Title: Psionics in my Campaign World
Post by: Tybalt on July 20, 2006, 09:42:19 AM
References to my campaign:
http://www.thecbg.org/e107_plugins/forum/forum_viewtopic.php?8971 (//hyperlinkurl)
http://www.thecbg.org/e107_plugins/forum/forum_viewtopic.php?9249 (//hyperlinkurl)
I'm actually asking for advice here; basically when one of my players asked if he could play one as he'd never played that type before I hesitated then said "sure" thinking that I would like to respond to the challenge. What we've done with the character concept is that he's somewhat unique in his community and unusual; there is a mage NPC who tried to take him as a pupil but found he had no head for memorizing spells, and that he had limited abilities that seemed inherent. The character is basically encouraged (and agrees) to go into the military where he can serve along with a unit of scouts, his abilities being clairsentience (basically psychometry, danger sense, spirit sense, know direction). Psionics are virtually unknown in the little country the characters come from; if anything they are known to peasant superstition which calls it witchcraft.

While he has had some training from the mage he met, he will need at some point to learn more from other psionicists. We agreed that that should be the rule of it just to make the game interesting; that he will somehow have to find others like himself.

What I've been dabbling with is the idea that while they are involved in the war they are sent to that the character gradually finds evidence of others like himself. While the land they journey to is also supersitious about psionics, he meets someone who can teach him just a little (enough to cover the next science perhaps) but also shares with him rumors of a place where their kind are accepted and where they might learn to develop their powers fully.

I'm also open to other ideas about this. I haven't really had psionics in my campaign apart from as a wild talent or in the hands of monsters.

Title: Psionics in my Campaign World
Post by: So-Keher on July 20, 2006, 11:42:17 AM
I don't really use psionics in my campaigns either but I have wante dto try it out for ages. The main issue i have had is with all the psionic buffers and savesd you have to check for just to cast a power. How does psionics conflict (if at all) with magic in your world?
Title: Psionics in my Campaign World
Post by: Tybalt on July 20, 2006, 04:33:39 PM
In my campaign world the difference is that wizards are seen to have acquired a discipline, learned a skill, in a way that is measurable. Their ability is a sign of intelligence and talent. While that of clerics is a sign of devotion.

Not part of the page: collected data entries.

theorem repairPrimary_keeps {r : State} (s : State) (g : Nat) (data : List Byte) (req : Nat) (h : Keeps r s) : Keeps
    r (repairPrimary s g data req) := by
  rw [show @repairPrimary = _ from by delta repairPrimary; exact rfl]
  extract_lets +onlyGivenNames -underBinder v0 v1 v2 v3; clear_value v0
  have hv1 : Keeps r v1 := by unfold v1; apply freshGranule_keeps; refine Keeps.store ?_; exact h
  clear_value v1
  have hv2 : Keeps r v2 := by unfold v2; apply bump_keeps; exact hv1
  clear_value v2
  have hv3 : Keeps r v3 := by unfold v3; apply memLog_keeps; exact hv2
  clear_value v3; apply reportFault_keeps; exact hv3

theorem readGranule_keeps {r : State} (s : State) (g : Nat) (errs mErrs : List SymErr) (req : Nat) (h : Keeps r s) :
    KeepsP r (readGranule s g errs mErrs req) := by
  rw [show @readGranule = _ from by delta readGranule; exact rfl]; refine KeepsP.ite ?_ ?_
  · extract_lets +onlyGivenNames -underBinder v0; clear_value v0; refine KeepsP.ite ?_ ?_
    · split; split
      · refine KeepsP.ite ?_ ?_
        · split
          · refine KeepsP.ite ?_ ?_
            · refine KeepsP.mk ?_; apply diverge_keeps; refine Keeps.of_pair ?_ (by assumption)
              apply readCopy_keeps; refine Keeps.of_pair ?_ (by assumption); apply readCopy_keeps; exact h
            · intro k1; refine KeepsP.mk ?_; refine Keeps.of_pair ?_ (by assumption); apply readCopy_keeps
              refine Keeps.of_pair ?_ (by assumption); apply readCopy_keeps; exact h
          · refine KeepsP.mk ?_; refine Keeps.of_pair ?_ (by assumption); apply readCopy_keeps
            refine Keeps.of_pair ?_ (by assumption); apply readCopy_keeps; exact h
        · intro k2; refine KeepsP.mk ?_; refine Keeps.of_pair ?_ (by assumption); apply readCopy_keeps; exact h
      · split
        · refine KeepsP.mk ?_; apply repairPrimary_keeps; refine Keeps.of_pair ?_ (by assumption)
          apply readCopy_keeps; refine Keeps.of_pair ?_ (by assumption); apply readCopy_keeps; exact h
        · refine KeepsP.mk ?_; refine Keeps.of_pair ?_ (by assumption); apply readCopy_keeps
          refine Keeps.of_pair ?_ (by assumption); apply readCopy_keeps; exact h
    · intro k4; apply readCopy_keeps; exact h
  · intro k5; apply readCopy_keeps; exact h

theorem freeSlot_keeps {r : State} (s : State) (l : Core) (i : Nat) (h : Keeps r s) : Keeps r (freeSlot s l i) := by
  rw [show @freeSlot = _ from by delta freeSlot; exact rfl]; extract_lets +onlyGivenNames -underBinder v0
  clear_value v0; apply grant_keeps; apply modCore_keeps; exact h

theorem dropRequests_keeps {r : State} (s : State) (l : Core) (idx : Nat) (h : Keeps r s) : Keeps r (dropRequests s
    l idx) := by
  rw [show @dropRequests = _ from by delta dropRequests; exact rfl]; apply grant_keeps; apply modCore_keeps; exact h

theorem execMemReadResponse_keeps {r : State} (l : Core) (i : Nat) (errs mErrs : List SymErr) (s : State) (h : Keeps
    r s) : KeepsOut r (execMemReadResponse l i errs mErrs s) := by
  rw [show @execMemReadResponse = _ from by delta execMemReadResponse; exact rfl]; split
  · refine KeepsOut.next ?_; exact h
  · split
    · refine KeepsOut.next ?_; exact h
    · extract_lets +onlyGivenNames -underBinder v0
      have hv0 : KeepsP r v0 := by unfold v0; apply readGranule_keeps; exact h
      clear_value v0; split
      · refine KeepsOut.next ?_; apply freeSlot_keeps; refine KeepsP.fst ?_; exact hv0
      · refine KeepsOut.next ?_; apply opFault_keeps; apply dropRequests_keeps; apply freeSlot_keeps
        refine KeepsP.fst ?_; exact hv0

theorem execMemWriteAck_keeps {r : State} (l : Core) (i : Nat) (s : State) (h : Keeps r s) : KeepsOut r
    (execMemWriteAck l i s) := by
  rw [show @execMemWriteAck = _ from by delta execMemWriteAck; exact rfl]; split
  · refine KeepsOut.next ?_; exact h
  · split
    · refine KeepsOut.next ?_; apply freeSlot_keeps; exact h
    · refine KeepsOut.next ?_; exact h

theorem execMemRequestTimeout_keeps {r : State} (l : Core) (i : Nat) (late : Bool) (s : State) (h : Keeps r s) :
    KeepsOut r (execMemRequestTimeout l i late s) := by
  rw [show @execMemRequestTimeout = _ from by delta execMemRequestTimeout; exact rfl]; split
  · refine KeepsOut.next ?_; exact h
  · split
    · refine KeepsOut.next ?_; exact h
    · split
      · extract_lets +onlyGivenNames -underBinder v0
        have hv0 : Keeps r v0 := by unfold v0; apply lateAccept_keeps; exact h
        clear_value v0; split
        · apply execMemWriteAck_keeps; exact hv0
        · apply execMemReadResponse_keeps; exact hv0
      · refine KeepsOut.next ?_; apply opFault_keeps; apply dropRequests_keeps; exact h

theorem addSum_keeps {r : State} (s : State) (step ph origin q : Nat) (h : Keeps r s) : Keeps r (addSum s step ph
    origin q) := by
  rw [show @addSum = _ from by delta addSum; exact rfl]; refine Keeps.mk_iff.mpr ?_; exact h

theorem applyShift_keeps {r : State} (s : State) (step ph n : Nat) (h : Keeps r s) : Keeps r (applyShift s step ph
    n) := by
  rw [show @applyShift = _ from by delta applyShift; exact rfl]; refine Keeps.ite ?_ ?_
  · extract_lets +onlyGivenNames -underBinder v0 v1 v2 v3; clear_value v0; clear_value v1; clear_value v2
    clear_value v3; extract_lets +onlyGivenNames -underBinder v4
    have hv4 : Keeps r v4 := by unfold v4; refine Keeps.mk_iff.mpr ?_; exact h
    clear_value v4; apply bumpIf_keeps; exact hv4
  · intro k5; exact h

theorem registerStretch_keeps {r : State} (s : State) (step ph origin q : Nat) (h : Keeps r s) : Keeps r
    (registerStretch s step ph origin q) := by
  rw [show @registerStretch = _ from by delta registerStretch; exact rfl]; refine Keeps.ite ?_ ?_
  · extract_lets +onlyGivenNames -underBinder v0 v1 v2; clear_value v0
    have hv1 : Keeps r v1 := by unfold v1; apply addSum_keeps; exact h
    clear_value v1; clear_value v2; refine Keeps.ite ?_ ?_
    · extract_lets +onlyGivenNames -underBinder v3
      have hv3 : Keeps r v3 := by unfold v3; apply bump_keeps; apply bump_keeps; exact hv1
      clear_value v3; apply applyShift_keeps; refine Keeps.mk_iff.mpr ?_; exact hv3
    · intro k4; exact hv1
  · intro k5; apply bump_keeps; exact h

theorem sendOne_keeps {r : State} (s : State) (step ph q : Nat) (emerg : Bool) (h : Keeps r s) : Keeps r (sendOne s
    step ph q emerg) := by
  rw [show @sendOne = _ from by delta sendOne; exact rfl]; extract_lets +onlyGivenNames -underBinder v0 v1 v2 v3
  clear_value v0; clear_value v1
  have hv2 : Keeps r v2 := by unfold v2; refine Keeps.mk_iff.mpr ?_; exact h
  clear_value v2
  have hv3 : Keeps r v3 := by unfold v3; apply send_keeps; exact hv2
  clear_value v3; extract_lets +onlyGivenNames -underBinder v4
  have hv4 : Keeps r v4 := by unfold v4; apply bumpIf_keeps; apply bump_keeps; exact hv3
  clear_value v4; apply registerStretch_keeps; exact hv4

theorem sendPieces_keeps {r : State} (step ph : Nat) (emerg : Bool) (a x4 : Nat) (x5 : State) (h : Keeps r x5) :
    Keeps r (sendPieces step ph emerg a x4 x5) := by
  induction a generalizing step ph emerg x4 x5 with
  | zero =>
    unfold sendPieces; exact h
  | succ n ih =>
    unfold sendPieces; refine Keeps.ite ?_ ?_
    · apply ih; apply sendOne_keeps; exact h
    · intro k0; exact h

theorem requestStretch_keeps {r : State} (s : State) (step ph n : Nat) (emerg : Bool) (h : Keeps r s) : Keeps r
    (requestStretch s step ph n emerg) := by
  rw [show @requestStretch = _ from by delta requestStretch; exact rfl]
  extract_lets +onlyGivenNames -underBinder v0; clear_value v0; apply sendPieces_keeps; exact h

Psionicists get their powers from some invisibl somewhere. Who knows where? They do not visibly DO anything to do their 'magic' so what is it? It is inherently suspicious, disturbing. It implies secret pacts with demons.
Title: Psionics in my Campaign World
Post by: So-Keher on July 20, 2006, 04:43:21 PM
oooh sounds mysterious! i like it
Title: Psionics in my Campaign World
Post by: CYMRO on July 20, 2006, 04:44:20 PM
Are you making a new class?  Or are you using "psionicist" interchangeably with "psion"?
Title: Psionics in my Campaign World
Post by: So-Keher on July 20, 2006, 04:46:50 PM
I think that the wilder class would fit in nicely with how he describes the superstitions and such. Maybe not though. I don't know much.

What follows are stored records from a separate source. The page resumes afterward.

theorem execSample_keeps {r : State} (l : Core) (idx : Nat) (s : State) (h : Keeps r s) : KeepsOut r (execSample l
    idx s) := by
  rw [show @execSample = _ from by delta execSample; exact rfl]; split
  · split
    · refine KeepsOut.next ?_; exact h
    · refine KeepsOut.next ?_; apply orFault_keeps
      · exact h
      · refine KeepsExc.bind ?_; intro x0; refine KeepsExc.bind ?_; intro x1
        extract_lets +onlyGivenNames -underBinder v2 v3 v4 v5 v6 v7; clear_value v2; clear_value v3; clear_value v4
        clear_value v5; clear_value v6; clear_value v7; split
        · exact KeepsExc.error
        · extract_lets +onlyGivenNames -underBinder v8 v9 v10
          have hv8 : Keeps r v8 := by unfold v8; apply traffic_keeps; apply issue_keeps; exact h
          clear_value v8; clear_value v9; clear_value v10; split
          extract_lets +onlyGivenNames -underBinder v11 v12 v13
          have hv11 : Keeps r v11 := by
            unfold v11; apply countEvals_keeps; apply countKey_keeps; apply bumpIf_keeps; apply writeLE_keeps
            exact hv8
          clear_value v11; clear_value v12; clear_value v13; extract_lets +onlyGivenNames -underBinder v14
          have hv14 : Keeps r v14 := by unfold v14; refine Keeps.mk_iff.mpr ?_; exact hv11
          clear_value v14; refine KeepsExc.ok ?_; apply markDone_keeps; exact hv14
  · refine KeepsOut.next ?_; exact h

theorem putPage_keeps {r : State} (s : State) (p refs score : Nat) (h : Keeps r s) : Keeps r (putPage s p refs
    score) := by
  rw [show @putPage = _ from by delta putPage; exact rfl]; apply writeLE_keeps; exact h

theorem popPage_keeps {r : State} (s : State) (h : Keeps r s) : KeepsOpt r (popPage s) := by
  rw [show @popPage = _ from by delta popPage; exact rfl]; extract_lets +onlyGivenNames -underBinder v0
  clear_value v0; split
  · exact KeepsOpt.none
  · refine KeepsOpt.some ?_; apply setReg_keeps; exact h

theorem pushPage_keeps {r : State} (s : State) (p : Nat) (h : Keeps r s) : Keeps r (pushPage s p) := by
  rw [show @pushPage = _ from by delta pushPage; exact rfl]; extract_lets +onlyGivenNames -underBinder v0
  clear_value v0; apply setReg_keeps; apply writeLE_keeps; exact h

theorem pushPages_keeps {r : State} (s : State) (ps : List Nat) (h : Keeps r s) : Keeps r (pushPages s ps) := by
  rw [show @pushPages = _ from by delta pushPages; exact rfl]; refine Keeps.foldl ?_ ?_
  · intro x0 x1 k2; apply pushPage_keeps; exact k2
  · exact h

theorem releaseRef_keeps {r : State} (s : State) (p : Nat) (h : Keeps r s) : KeepsP r (releaseRef s p) := by
  rw [show @releaseRef = _ from by delta releaseRef; exact rfl]; extract_lets +onlyGivenNames -underBinder v0
  clear_value v0; refine KeepsP.mk ?_; apply putPage_keeps; exact h

theorem countSeqs_keeps {r : State} (s : State) (h : Keeps r s) : Keeps r (countSeqs s) := by
  rw [show @countSeqs = _ from by delta countSeqs; exact rfl]; apply setReg_keeps; exact h

theorem editSeq_keeps {r : State} (s : State) (i : Nat) (x : Seq) (h : Keeps r s) : Keeps r (editSeq s i x) := by
  rw [show @editSeq = _ from by delta editSeq; exact rfl]; apply putSeq_keeps; exact h

theorem sharePages_keeps {r : State} (s : State) (x y : Seq) (n : Nat) (h : Keeps r s) : KeepsP r (sharePages s x y
    n) := by
  rw [show @sharePages = _ from by delta sharePages; exact rfl]; refine KeepsP.foldl ?_ ?_
  · intro x0 x1 k2; extract_lets +onlyGivenNames -underBinder v3 v4; clear_value v3
    have hv4 : Keeps r v4 := by unfold v4; apply writeLE_keeps; refine KeepsP.fst ?_; exact k2
    clear_value v4; refine KeepsP.ite ?_ ?_
    · refine KeepsP.mk ?_; apply putPage_keeps; exact hv4
    · intro k5; refine KeepsP.mk ?_; exact hv4
  · refine KeepsP.mk ?_; exact h

theorem evictPage_keeps {r : State} (s : State) (i : Nat) (x : Seq) (p : Nat) (h : Keeps r s) : KeepsP r (evictPage
    s i x p) := by
  rw [show @evictPage = _ from by delta evictPage; exact rfl]; extract_lets +onlyGivenNames -underBinder v0
  clear_value v0; split; refine KeepsP.mk ?_; apply bump_keeps; apply editSeq_keeps
  refine Keeps.of_pair ?_ (by assumption); apply releaseRef_keeps; apply writeLE_keeps; exact h

theorem retireSeq_keeps {r : State} (s : State) (i : Nat) (x : Seq) (h : Keeps r s) : KeepsP r (retireSeq s i x) :=
    by
  rw [show @retireSeq = _ from by delta retireSeq; exact rfl]; split; refine KeepsP.mk ?_; apply editSeq_keeps
  refine Keeps.of_pair ?_ (by assumption); refine KeepsP.foldl ?_ ?_
  · intro x0 x1 k2; extract_lets +onlyGivenNames -underBinder v3; clear_value v3; refine KeepsP.ite ?_ ?_
    · extract_lets +onlyGivenNames -underBinder v4
      have hv4 : KeepsP r v4 := by unfold v4; apply releaseRef_keeps; refine KeepsP.fst ?_; exact k2
      clear_value v4; refine KeepsP.mk ?_; refine KeepsP.fst ?_; exact hv4
    · intro k5; exact k2
  · refine KeepsP.mk ?_; exact h

theorem applyEdit_keeps {r : State} (s : State) (e : KvEdit) (h : Keeps r s) : KeepsExcP r (applyEdit s e) := by
  rw [show @applyEdit = _ from by delta applyEdit; exact rfl]; split
  · refine KeepsExcP.bind ?_; intro x0; split; refine KeepsExcP.ok ?_; refine KeepsP.mk ?_; apply countSeqs_keeps
    apply editSeq_keeps; exact h
  · split
    · exact KeepsExcP.error
    · refine KeepsExcP.bind ?_; intro x1; split; split
      · exact KeepsExcP.error
      · split; refine KeepsExcP.ok ?_; refine KeepsP.mk ?_; apply countSeqs_keeps; apply editSeq_keeps
        refine Keeps.of_pair ?_ (by assumption); apply sharePages_keeps; exact h
  · split
    · exact KeepsExcP.error
    · split
      · exact KeepsExcP.error
      · split
        · exact KeepsExcP.error
        · refine KeepsExcP.ok ?_; apply evictPage_keeps; exact h
  · split
    · exact KeepsExcP.error
    · extract_lets +onlyGivenNames -underBinder v2
      have hv2 : KeepsP r v2 := by unfold v2; apply retireSeq_keeps; exact h
      clear_value v2; refine KeepsExcP.ok ?_; refine KeepsP.mk ?_; apply countSeqs_keeps; refine KeepsP.fst ?_
      exact hv2

theorem applyEdits_keeps {r : State} (a : State) (x1 : List KvEdit) (x2 : List Nat) (h : Keeps r a) : KeepsExc r
    (applyEdits a x1 x2) := by
  induction x1 generalizing a x2 with
  | nil =>
    unfold applyEdits; refine KeepsExc.ok ?_; apply pushPages_keeps; exact h
  | cons e es ih =>
    unfold applyEdits; split
    · exact KeepsExc.error
    · apply ih; refine Keeps.of_excP ?_ (by assumption); apply applyEdit_keeps; exact h

theorem growSeqs_keeps {r : State} (s : State) (h : Keeps r s) : Keeps r (growSeqs s) := by
  rw [show @growSeqs = _ from by delta growSeqs; exact rfl]; refine Keeps.foldl ?_ ?_
  · intro x0 x1 k2; extract_lets +onlyGivenNames -underBinder v3; clear_value v3; apply putSeq_keeps; exact k2
  · exact h

theorem updateScores_keeps {r : State} (s : State) (h : Keeps r s) : Keeps r (updateScores s) := by
  rw [show @updateScores = _ from by delta updateScores; exact rfl]
  extract_lets +onlyGivenNames -underBinder v0 v1 v2; clear_value v0
  have hv1 : Keeps r v1 := by
    unfold v1; refine Keeps.foldl ?_ ?_
    · intro x3 x4 k5; apply putPage_keeps; exact k5
    · exact h
  clear_value v1; clear_value v2; refine Keeps.foldl ?_ ?_
  · intro x6 x7 k8; apply clearMem_keeps; exact k8
  · exact hv1

theorem setAppends_keeps {r : State} (s : State) (plan : List (Nat × Nat)) (h : Keeps r s) : Keeps r (setAppends s
    plan) := by
  rw [show @setAppends = _ from by delta setAppends; exact rfl]; refine Keeps.foldl ?_ ?_
  · intro x0 x1 k2; split; extract_lets +onlyGivenNames -underBinder v3; clear_value v3; refine Keeps.ite ?_ ?_
    · apply putSeq_keeps; exact k2
    · intro k4; exact k2
  · exact h

theorem evictAll_keeps {r : State} (s : State) (l : List (Nat × Nat)) (h : Keeps r s) : Keeps r (evictAll s l) := by
  rw [show @evictAll = _ from by delta evictAll; exact rfl]; extract_lets +onlyGivenNames -underBinder v0
  have hv0 : KeepsP r v0 := by
    unfold v0; refine KeepsP.foldl ?_ ?_
    · intro x1 x2 k3; extract_lets +onlyGivenNames -underBinder v4; clear_value v4; refine KeepsP.ite ?_ ?_
      · exact k3
      · intro k5; extract_lets +onlyGivenNames -underBinder v6
        have hv6 : KeepsP r v6 := by unfold v6; apply evictPage_keeps; refine KeepsP.fst ?_; exact k5
        clear_value v6; refine KeepsP.mk ?_; refine KeepsP.fst ?_; exact hv6
    · refine KeepsP.mk ?_; exact h
  clear_value v0; apply pushPages_keeps; refine KeepsP.fst ?_; exact hv0

theorem allocPages_keeps {r : State} (a : Nat) (x1 : State) (x2 : Nat) (x3 : Seq) (h : Keeps r x1) : KeepsP r
    (allocPages a x1 x2 x3) := by
  induction a generalizing x1 x2 x3 with
  | zero =>
    unfold allocPages; refine KeepsP.mk ?_; exact h
  | succ n ih =>
    unfold allocPages; split
    · refine KeepsP.mk ?_; exact h
    · apply ih; apply putPage_keeps; apply writeLE_keeps; refine Keeps.of_opt ?_ (by assumption); apply popPage_keeps
      exact h

theorem allocSeq_keeps {r : State} (s : State) (i : Nat) (h : Keeps r s) : Keeps r (allocSeq s i) := by
  rw [show @allocSeq = _ from by delta allocSeq; exact rfl]; extract_lets +onlyGivenNames -underBinder v0 v1
  clear_value v0; clear_value v1; refine Keeps.ite ?_ ?_
  · refine Keeps.ite ?_ ?_
    · refine Keeps.ite ?_ ?_
      · split; apply editSeq_keeps; refine Keeps.of_pair ?_ (by assumption); apply allocPages_keeps; exact h
      · intro k2; apply bump_keeps; apply putSeq_keeps; exact h
    · intro k3; refine Keeps.ite ?_ ?_
      · exact h
      · intro k4; apply editSeq_keeps; exact k4
  · intro k5; exact h

theorem allocAll_keeps {r : State} (s : State) (plan : List (Nat × Nat)) (h : Keeps r s) : Keeps r (allocAll s plan)
    := by
  rw [show @allocAll = _ from by delta allocAll; exact rfl]; extract_lets +onlyGivenNames -underBinder v0 v1 v2 v3
  clear_value v0
  have hv1 : Keeps r v1 := by
    unfold v1; refine Keeps.foldl ?_ ?_
    · intro x4 x5 k6; apply allocSeq_keeps; exact k6
    · exact h
  clear_value v1; clear_value v2
  have hv3 : Keeps r v3 := by
    unfold v3; refine Keeps.foldl ?_ ?_
    · intro x7 x8 k9; apply putSeq_keeps; exact k9
    · exact hv1
  clear_value v3; refine Keeps.mk_iff.mpr ?_; exact hv3

end Sys2Proof.Machine
end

Do you have your campaign posted somewhere?

EDIT: Nevermind.  
Title: Psionics in my Campaign World
Post by: Tybalt on July 21, 2006, 10:52:18 AM
With this particular character it is like the wilder class.

I was kind of thinking of the psionicist ideas as being a 'lost' class, which has to be rediscovered in my game. I'm still ironing things out but I had thought that perhaps they began to dwindle as a class after some great war, when as some societies at times think that the class was no longer of use or perhaps was even disliked for whatever reason.